Another new K-map Editor feature is category visibility. This option allows you to keep categories hidden until they are ready to be viewed by your users. Then when you publish a category, it becomes visible to end users via the K-map interface, as long as its parent categories are also published. (New categories assume the visibility of their parent by default.) Note that hiding a category does not prevent users from seeing the documents in that category if they are returned via K-map search. However, it does prevent you from getting affinities to that category.

To make it easier to optimize taxonomies, Discovery Server 2.0 offers two new options, Request Subdivide and Request Retrain.

Request Subdivide tells the K-map Building Service to divide the selected category into subcategories. When you select this option, the K-map Building Service attempts to create these subcategories, based on the total number of documents in the category (and the maximum number of documents per category you specified). If the K-map Building Service determines it can create two or more subcategories with reasonable fit values (and fairly evenly distributed documents), it moves documents from the specified category to the new subcategories, leaving the original category empty. If the selected category can't be usefully subcategorized, the K-map Building Service returns an error message.

Request Retrain helps "teach" the K-map Building Service how to categorize documents the way you want. After you manually move documents into a category, this option tells the K-map Building Service to place new documents with similar content into this category in the future. You can retrain selected categories, or the entire K-map taxonomy.

Other K-map Editor enhancements include an icon that indicates whether documents will launch in their native application or in the browser, a set Document Status options to set status for selected documents to locked or unlocked, and a Doc Counts option that displays the number of documents per category

K-map Building Service
In response to user demand, we've made the K-map Building Service smarter when handling categorization. For example, in Discovery Server 1.0, if you manually moved a document into a category, K-map Building Service automatically assumed you wanted it to remain there forever, even if the category grew so big it required subcategorization to navigate properly.
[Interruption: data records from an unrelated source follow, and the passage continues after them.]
/-! ### A run under a longer script (R48, R166) -/

/-- A run that does not wait goes the same way where more of the script follows, which it leaves (R162). -/
theorem run_append {as rest : List Answer} (hrest : rest.head? ≠ some .hold) {s : State}
    (hend : ∀ t, run as s = .next t → t.st ≠ .busy) :
    run (as ++ rest) s = andThen (run as s) fun t => .next { t with answers := t.answers ++ rest } := by
  induction as generalizing s with
  | nil =>
    rw [List.nil_append, run_settle s rest hrest, run, andThen_assoc]
    refine andThen_congr fun t ht => ?_
    have hb : t.st ≠ .busy := hend { t with answers := [] } (by rw [run, ht, andThen_next])
    cases rest with
    | nil => rfl
    | cons a as => exact if_neg hb
  | cons a as ih =>
    by_cases hb : s.st = .busy
    · have ha : a ≠ .hold := by
        rintro rfl
        exact hend _ (run_hold hb as) hb
      have hhead (bs : List Answer) : (a :: bs).head? ≠ some .hold := by simpa using ha
      rw [List.cons_append, run_settle s _ (hhead _), run_settle s _ (hhead _), andThen_assoc]
      refine andThen_congr fun t ht => ?_
      by_cases htb : t.st = .busy
      · simp only [if_pos htb, andThen_assoc]
        refine andThen_congr fun u hu => ih fun v hv => hend v ?_
        rw [run_cons_of_settled ht htb ha, hu, andThen_next, hv]
      · simp only [if_neg htb]
        rfl
    · rw [run_of_not_busy hb, run_of_not_busy hb]
      rfl

/-- A command goes by the script alone from where its start leaves it. -/
theorem StartsCommand.command_eq_run {op : BitVec 4} {start : State → State} (hc : StartsCommand op start) {s : State}
    (ha : s.accepts = true) (as : List Answer) :
    command op start { s with answers := as } = run as (start { s with cmd := op, st := .busy }) := by
  have hstart : start { s with answers := as, cmd := op, st := .busy }
      = { start { s with cmd := op, st := .busy } with answers := as } :=
    hc.inside.answers { s with cmd := op, st := .busy } as
  exact (command_run (s := { s with answers := as }) ha op start).trans
    ((congrArg (run as) hstart).trans (run_withAnswers ..))

theorem exec_append {i : Instr} (hi : i.space = .command) {s : State} (ha : s.accepts = true)
    {as rest : List Answer} (hrest : rest.head? ≠ some .hold)
    (hend : ∀ t, exec i { s with answers := as } = .next t → t.st ≠ .busy) :
    exec i { s with answers := as ++ rest } =
      andThen (exec i { s with answers := as }) fun t => .next { t with answers := t.answers ++ rest } := by
  obtain ⟨op, start, hc, he⟩ := exec_eq_command hi
  have hrun (bs : List Answer) : exec i { s with answers := bs } = run bs (start { s with cmd := op, st := .busy }) :=
    (he _).trans (hc.command_eq_run ha bs)
  simp only [hrun] at hend ⊢
  exact run_append hrest hend

theorem oks_append (n : Nat) (as : List Answer) : oks n [] ++ as = oks n as := by
  rw [oks, oks, List.append_nil]

theorem head?_oks_ne_hold (n : Nat) : (oks n []).head? ≠ some .hold := by
  rw [oks, List.append_nil]
  exact head?_replicate_ok_ne_hold n

/-! ### A command that ends after a number of results (R180, R182) -/

/-- In DONE or FAULT no command runs any more (R37). -/
def State.ended (s : State) : Prop := s.st = .done ∨ s.st = .fault

theorem State.ended.not_busy {s : State} (h : s.ended) : s.st ≠ .busy := by
  rcases h with h | h <;> simp [h]

/-- Some number of results leads to the end and is used up there, or it leads to the refusal of U3. -/
def EndsOnResults (f : State → Out) (s : State) : Prop :=
  ∃ n, Keeps (fun t => t.ended ∧ t.answers = []) s.par.width (f { s with answers := oks n [] })

/-- The command ends after as many results whatever answers follow them, and leaves these. -/
theorem EndsOnResults.leaves_rest {i : Instr} (hi : i.space = .command) {s : State} (ha : s.accepts = true)
    (h : EndsOnResults (exec i) s) :
    ∃ n, ∀ rest, rest.head? ≠ some .hold →
      Keeps (fun t => t.ended ∧ t.answers = rest) s.par.width (exec i { s with answers := oks n rest }) := by
  obtain ⟨n, hn⟩ := h
  refine ⟨n, fun rest hrest => ?_⟩
  have hend : ∀ t, exec i { s with answers := oks n [] } = .next t → t.st ≠ .busy := by
    intro t ht
    rcases hn with ⟨u, hu, hended, -⟩ | ⟨hrefused, -⟩
    · exact Host.Outcome.next.inj (hu.symm.trans ht) ▸ hended.not_busy
    · cases ht.symm.trans hrefused
  rw [← oks_append, exec_append hi ha hrest hend]
  exact hn.andThen fun t _ ⟨hended, hans⟩ => .next ⟨hended, congrArg (· ++ rest) hans⟩

theorem endsOnResults_nil {s : State} (h : s.st = .done) : EndsOnResults (program []) s := ⟨0, .next ⟨.inl h, rfl⟩⟩

theorem Keeps.of_next {P : State → Prop} {w : Option Nat} {o : Out} {t : State} (h : Keeps P w o) (ho : o = .next t) :
    P t := by
  rcases h with ⟨u, hu, hP⟩ | ⟨hrefused, -⟩
  · exact Host.Outcome.next.inj (ho.symm.trans hu) ▸ hP
  · cases ho.symm.trans hrefused

/-- A program ends where its first command does and, if that ends in DONE, the rest of it. -/
theorem EndsOnResults.cons {i : Instr} {is : List Instr} (hi : i.space = .command) {s : State} (hs : s.Inv)
    (ha : s.accepts = true) (h : EndsOnResults (exec i) s)
    (hnext : ∀ as t, exec i { s with answers := as } = .next t → t.Inv → t.st = .done → EndsOnResults (program is) t) :
    EndsOnResults (program (i :: is)) s := by
  obtain ⟨n, ⟨t, ht, hended, hans⟩ | ⟨hrefused, hw⟩⟩ := h
  · obtain ⟨hinv, hpar⟩ := Keeps.of_next (inv_exec (hs.congr (oks n []) s.host) hi) ht
    by_cases hdone : t.st = .done
    · obtain ⟨m, hm⟩ := hnext _ t ht hinv hdone
      have hexec : exec i { s with answers := oks (n + m) [] } = .next { t with answers := oks m [] } := by
        have happend := exec_append (rest := oks m []) hi ha (head?_oks_ne_hold m)
          fun u hu => Host.Outcome.next.inj (ht.symm.trans hu) ▸ hended.not_busy
        rw [oks_append, ← oks_add, ht, andThen_next, hans, List.nil_append] at happend
        exact happend
      refine ⟨n + m, ?_⟩
      rw [program, hexec, andThen_next, if_pos hdone, ← show t.par.width = s.par.width from congrArg _ hpar]
      exact hm
    · refine ⟨n, .inl ⟨t, ?_, hended, hans⟩⟩
      rw [program, ht, andThen_next, if_neg hdone]
  · exact ⟨n, .inr ⟨by rw [program, hrefused, andThen_refused], hw⟩⟩

/-! ### The units that the encode side starts with (R83, R89, R109) -/

/-- A unit whose "requires" column is not met takes its UsageError with no answer (R30). -/
theorem unmet_ends {u : UnitCmd} {body : State → State} {s : State} (ha : s.accepts = true)
    (hr : requires u s = false) : EndsOnResults (command u.opcode (beginUnit u body)) s := by
  have hr' : requires u { s with answers := oks 0 [] } = false := by rw [← hr]; cases u <;> rfl
  obtain ⟨t, ht, htook, -, -, hans, -⟩ := unmet_raisesUsageError (s := { s with answers := oks 0 [] }) ha hr' body
  exact ⟨0, .inl ⟨t, ht, .inr htook.halted.2, hans⟩⟩

theorem fcnt_ends {s : State} (hs : s.Inv) (ha : s.accepts = true) : EndsOnResults (exec .fcnt) s := by
  obtain ⟨-, hrefused, -⟩ := countsBeyondTheWidthAreRefused
  obtain ⟨n, hn⟩ : ∃ n, n = (s.src.drop s.srcPos).length + 1 := ⟨_, rfl⟩
  refine ⟨n, ?_⟩
  by_cases hw : ∀ y, widthFits s.par.width ((s.src.drop s.srcPos).count y) = true
  · obtain ⟨ft, -, -, hexec⟩ := fcntCountsTheBytes { s with answers := oks n [] } [] ha hs.srcPos_le hw
      (by rw [hn])
    exact .inl ⟨_, hexec, .inl rfl, rfl⟩
  · obtain ⟨y, hy⟩ := not_forall.mp hw
    exact .inr ⟨hrefused { s with answers := oks n [] } y [] ha (by rw [hn]) (Bool.eq_false_iff.mpr hy), width_ne_none hy⟩

theorem tbld_ends {s : State} (ha : s.accepts = true) : EndsOnResults (exec .tbld) s := by
  obtain ⟨-, -, hrefused, -⟩ := countsBeyondTheWidthAreRefused
  cases hf : s.ftValid with
  | false => exact unmet_ends (u := .tbld) ha hf
  | true =>
    refine ⟨0, ?_⟩
    by_cases hw : widthFits s.par.width (1 + s.ft.toList.sum) = true
    · obtain ⟨T, e, a, c, hexec, -⟩ := tbldBuildsTheTree { s with answers := oks 0 [] } ha hf (head?_oks_ne_hold 0) hw
      exact .inl ⟨_, hexec, .inl rfl, rfl⟩
    · exact .inr ⟨hrefused { s with answers := oks 0 [] } ha hf (head?_oks_ne_hold 0) (Bool.eq_false_iff.mpr hw),
        width_ne_none hw⟩

theorem ctdr_ends {s : State} (ha : s.accepts = true) : EndsOnResults (exec .ctdr) s := by
  cases ht : s.treeValid with
  | false => exact unmet_ends (u := .ctdr) ha ht
  | true =>
    obtain ⟨ct, path, hexec, -⟩ := ctdrDerivesTheCodes { s with answers := oks 0 [] } ha ht (head?_oks_ne_hold 0)
    exact ⟨0, .inl ⟨_, hexec, .inl rfl, rfl⟩⟩

theorem tser_ends {s : State} (ha : s.accepts = true) : EndsOnResults (exec .tser) s := by
  cases ht : s.treeValid with
  | false => exact unmet_ends (u := .tser) ha ht
  | true =>
    exact ⟨s.tree.txns, .inl ⟨_, tserAppendsTheSerializedTree { s with answers := oks s.tree.txns [] } [] ha ht rfl,
      .inl rfl, rfl⟩⟩

/-! ### SENC (R116, R119) -/

/-- Where not all of a list has a property, there is a first element without it. -/
theorem exists_first_not {α : Type} {P : α → Prop} {l : List α} (h : ¬ ∀ a ∈ l, P a) :
    ∃ as a bs, l = as ++ a :: bs ∧ (∀ x ∈ as, P x) ∧ ¬ P a := by
  classical
  cases hfind : l.find? (fun a => !decide (P a)) with
  | none => exact absurd (by simpa using hfind) h
  | some a =>
    obtain ⟨ha, as, bs, hl, has⟩ := List.find?_eq_some_iff_append.mp hfind
    exact ⟨as, a, bs, hl, by simpa using has, by simpa using ha⟩

/-- SENC comes to the first symbol without a Code and raises there (R119). -/
theorem senc_uncoded_ends {s : State} {ys : List Byte} (ha : s.accepts = true) (ht : s.treeValid = true)
    (hv : s.ctValid = true) (hys : ∀ y ∈ ys, ctAt s.ct (symbolOfByte y) ≠ none)
    (hnext : (∃ y zs, s.src = ys ++ y :: zs ∧ ctAt s.ct (symbolOfByte y) = none) ∨
      (s.src = ys ∧ ctAt s.ct eofSym = none)) : EndsOnResults (exec .senc) s := by
  obtain ⟨n, hn⟩ : ∃ n, n = 1 + s.tree.txns + 1 + (ys.length + 1) + (codesOf s.ct ys).length := ⟨_, rfl⟩
  obtain ⟨hbyte, heof⟩ := symbolWithoutCodeRaisesInternalConsistency { s with answers := oks n [] } ys [] ha ht hv hys
    (by rw [hn]; rfl)
  rcases hnext with ⟨y, zs, hsrc, hnone⟩ | ⟨hsrc, hnone⟩
  · obtain ⟨t, hexec, htook, -, hans⟩ := hbyte y zs hsrc hnone
    exact ⟨n, .inl ⟨t, hexec, .inr htook.halted.2, hans⟩⟩
  · obtain ⟨t, hexec, htook, -, hans⟩ := heof hsrc hnone
    exact ⟨n, .inl ⟨t, hexec, .inr htook.halted.2, hans⟩⟩

theorem senc_ends {s : State} (ha : s.accepts = true) : EndsOnResults (exec .senc) s := by
  cases hr : requires .senc s with
  | false => exact unmet_ends (u := .senc) ha hr
  | true =>
    obtain ⟨ht, hv⟩ := Bool.and_eq_true_iff.mp hr
    by_cases hbytes : ∀ y ∈ s.src, ctAt s.ct (symbolOfByte y) ≠ none
    · by_cases heof : ctAt s.ct eofSym = none
      · exact senc_uncoded_ends ha ht hv hbytes (.inr ⟨rfl, heof⟩)
      · obtain ⟨n, hn⟩ : ∃ n, n = sencTxns s.tree s.ct s.src := ⟨_, rfl⟩
        exact ⟨n, .inl ⟨_, sencWritesTheFile { s with answers := oks n [] } [] ha ht hv ⟨hbytes, heof⟩ (by rw [hn]),
          .inl rfl, rfl⟩⟩
    · obtain ⟨ys, y, zs, hsrc, hys, hy⟩ := exists_first_not hbytes
      exact senc_uncoded_ends ha ht hv hys (.inl ⟨y, zs, hsrc, not_not.mp hy⟩)

/-! ### MCHK (R126, R127) -/

/-- Where 32 bits are left they are MAGIC or not; where fewer are left, the read ends the command. -/
theorem gate_ends {s : State} {i : Instr} (hi : i = .mchk ∨ i = .decode) (ha : s.accepts = true)
    (hmagic : ∀ bs, s.bin.drop s.binPos ≠ toBits 32 s.par.magic.toNat ++ bs) : EndsOnResults (exec i) s := by
  by_cases hlen : s.binPos + 32 ≤ s.bin.length
  · obtain ⟨v, bs, hv, hd⟩ := drop_eq_toBits_append hlen
    have hne : v ≠ s.par.magic.toNat := by
      rintro rfl
      exact hmagic bs hd
    obtain ⟨t, hexec, htook, -, hans⟩ :=
      wrongMagicRaisesInvalidFormat { s with answers := oks 1 [] } i v bs [] ha hi hv hne hd rfl
    exact ⟨1, .inl ⟨t, hexec, .inr htook.halted.2, hans⟩⟩
  · obtain ⟨t, hexec, htook, -, hans⟩ :=
      shortMagicRaisesInvalidFormat { s with answers := oks 1 [] } i [] ha hi (Nat.lt_of_not_le hlen) rfl
    exact ⟨1, .inl ⟨t, hexec, .inr htook.halted.2, hans⟩⟩

theorem mchk_ends {s : State} (ha : s.accepts = true) : EndsOnResults (exec .mchk) s := by
  by_cases hmagic : ∃ bs, s.bin.drop s.binPos = toBits 32 s.par.magic.toNat ++ bs
  · obtain ⟨bs, hd⟩ := hmagic
    exact ⟨1, .inl ⟨_, mchkAcceptsTheMagic { s with answers := oks 1 [] } bs [] ha hd rfl, .inl rfl, rfl⟩⟩
  · exact gate_ends (.inl rfl) ha (not_exists.mp hmagic)

/-! ### TDES (R101 to R107) -/

/-- Some number of results leads to the end. -/
def StepsToEnd (s : State) : Prop := ∃ n t, Steps n s t ∧ t.ended

theorem State.ended.stepsToEnd {s : State} (h : s.ended) : StepsToEnd s := ⟨0, s, .refl s, h⟩

theorem Steps.toEnd {n : Nat} {s t : State} (h : Steps n s t) (ht : StepsToEnd t) : StepsToEnd s := by
  obtain ⟨m, u, hu, hended⟩ := ht
  exact ⟨n + m, u, h.trans hu, hended⟩

theorem StepsToEnd.ends {op : BitVec 4} {start : State → State} (hc : StartsCommand op start) {s : State}
    (ha : s.accepts = true) (h : StepsToEnd (start { s with cmd := op, st := .busy })) :
    EndsOnResults (command op start) s := by
  obtain ⟨n, t, ht, hended⟩ := h
  exact ⟨n, .inl ⟨_, (hc.command_eq_run ha _).trans (ht.end hended.not_busy []), hended, rfl⟩⟩

/-- An answered read of TDES takes a bit at least, or it raises (R45, R102). -/
theorem tdes_reads {u v : State} (hph : u.phase = .tdWalk)
    (hp : u.pend = some .binReadBit ∨ u.pend = some (.binReadBits 9)) (h : transact false u = .next v) :
    v.ended ∨ u.binPos < v.binPos := by
  obtain ⟨-, -, -, -, x, hx, hstreams⟩ := transact_keeps h
  have hpos : v.binPos = (perform x u).2.binPos := State.sameStreams.binPos hstreams
  rcases hp with hp | hp <;> obtain rfl := Option.some.inj (hp.symm.trans hx)
  · cases hd : u.bin.drop u.binPos with
    | nil =>
      rw [transact_marker hp (perform_binReadBit_end hd) hph] at h
      obtain rfl := Host.Outcome.next.inj h
      exact .inl (.inr rfl)
    | cons b bs =>
      rw [hpos, perform_binReadBit_val hd]
      exact .inr (Nat.lt_succ_self _)
  · by_cases hlen : u.binPos + 9 ≤ u.bin.length
    · obtain ⟨n, bs, hn, hd⟩ := drop_eq_toBits_append hlen
      rw [hpos, perform_binReadBits_val hn (by decide) hd]
      exact .inr (Nat.lt_add_of_pos_right (by decide))
    · rw [transact_symbol hp (perform_binReadBits_end (by omega)) hph] at h
      obtain rfl := Host.Outcome.next.inj h
      exact .inl (.inr rfl)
It would never change the categorization of this document. In Discovery Server 2.0, the K-map Building Service is free to subcategorize these documents as appropriate.

By default, all categories created by the K-map Building Service are hidden, so you can review them prior to making the categories available to users.

You can also import an existing file system taxonomy and use it as the basis for your K-map. To do this, Discovery Server 2.0 lets you import the file/folder document taxonomy from your operating system. You can then use the K-map Editor to modify the taxonomy into the K-map you want.

Profiles: Who's available now
Profiles include enhanced people awareness, the ability to determine the on-line status of selected members of your organization. We've also upgraded Person profile documents, which now include a more accessible interface.

People awareness
People awareness incorporates Sametime functionality to transform passive name references into dynamic resources. These provide information about the person's current on-line status. Directly from the name reference, you can contact the person, find out more about them, and initiate other application-specific commands.

People awareness

When you log on Discovery Server 2.0 (either via the K-map or though a profile), you automatically log on to the Sametime server. Then anywhere your name appears within Discovery Server, other users will be able to tell you are on-line. Additionally, wherever they see your name displayed in K-map or in a profile, a Sametime status icon appears to indicate your on-line status. (If you don't have a Sametime server specified in your Domino Directory Person document, Discovery Server assumes Sametime is not available and doesn't display your on-line status.)

People awareness lets you identify your most knowledgeable people in a particular area, and then contact them immediately by initiating a Sametime dialog. This is especially useful when you need immediate information or need a question answered in real-time.

Person profiles
We've given Person profile documents a new servlet-based interface, to ensure the same "look-and-feel" as K-map. This also gives you better support for text resizing using your browser's View - Text Size commands. We've also made the Person profile interface more accessible.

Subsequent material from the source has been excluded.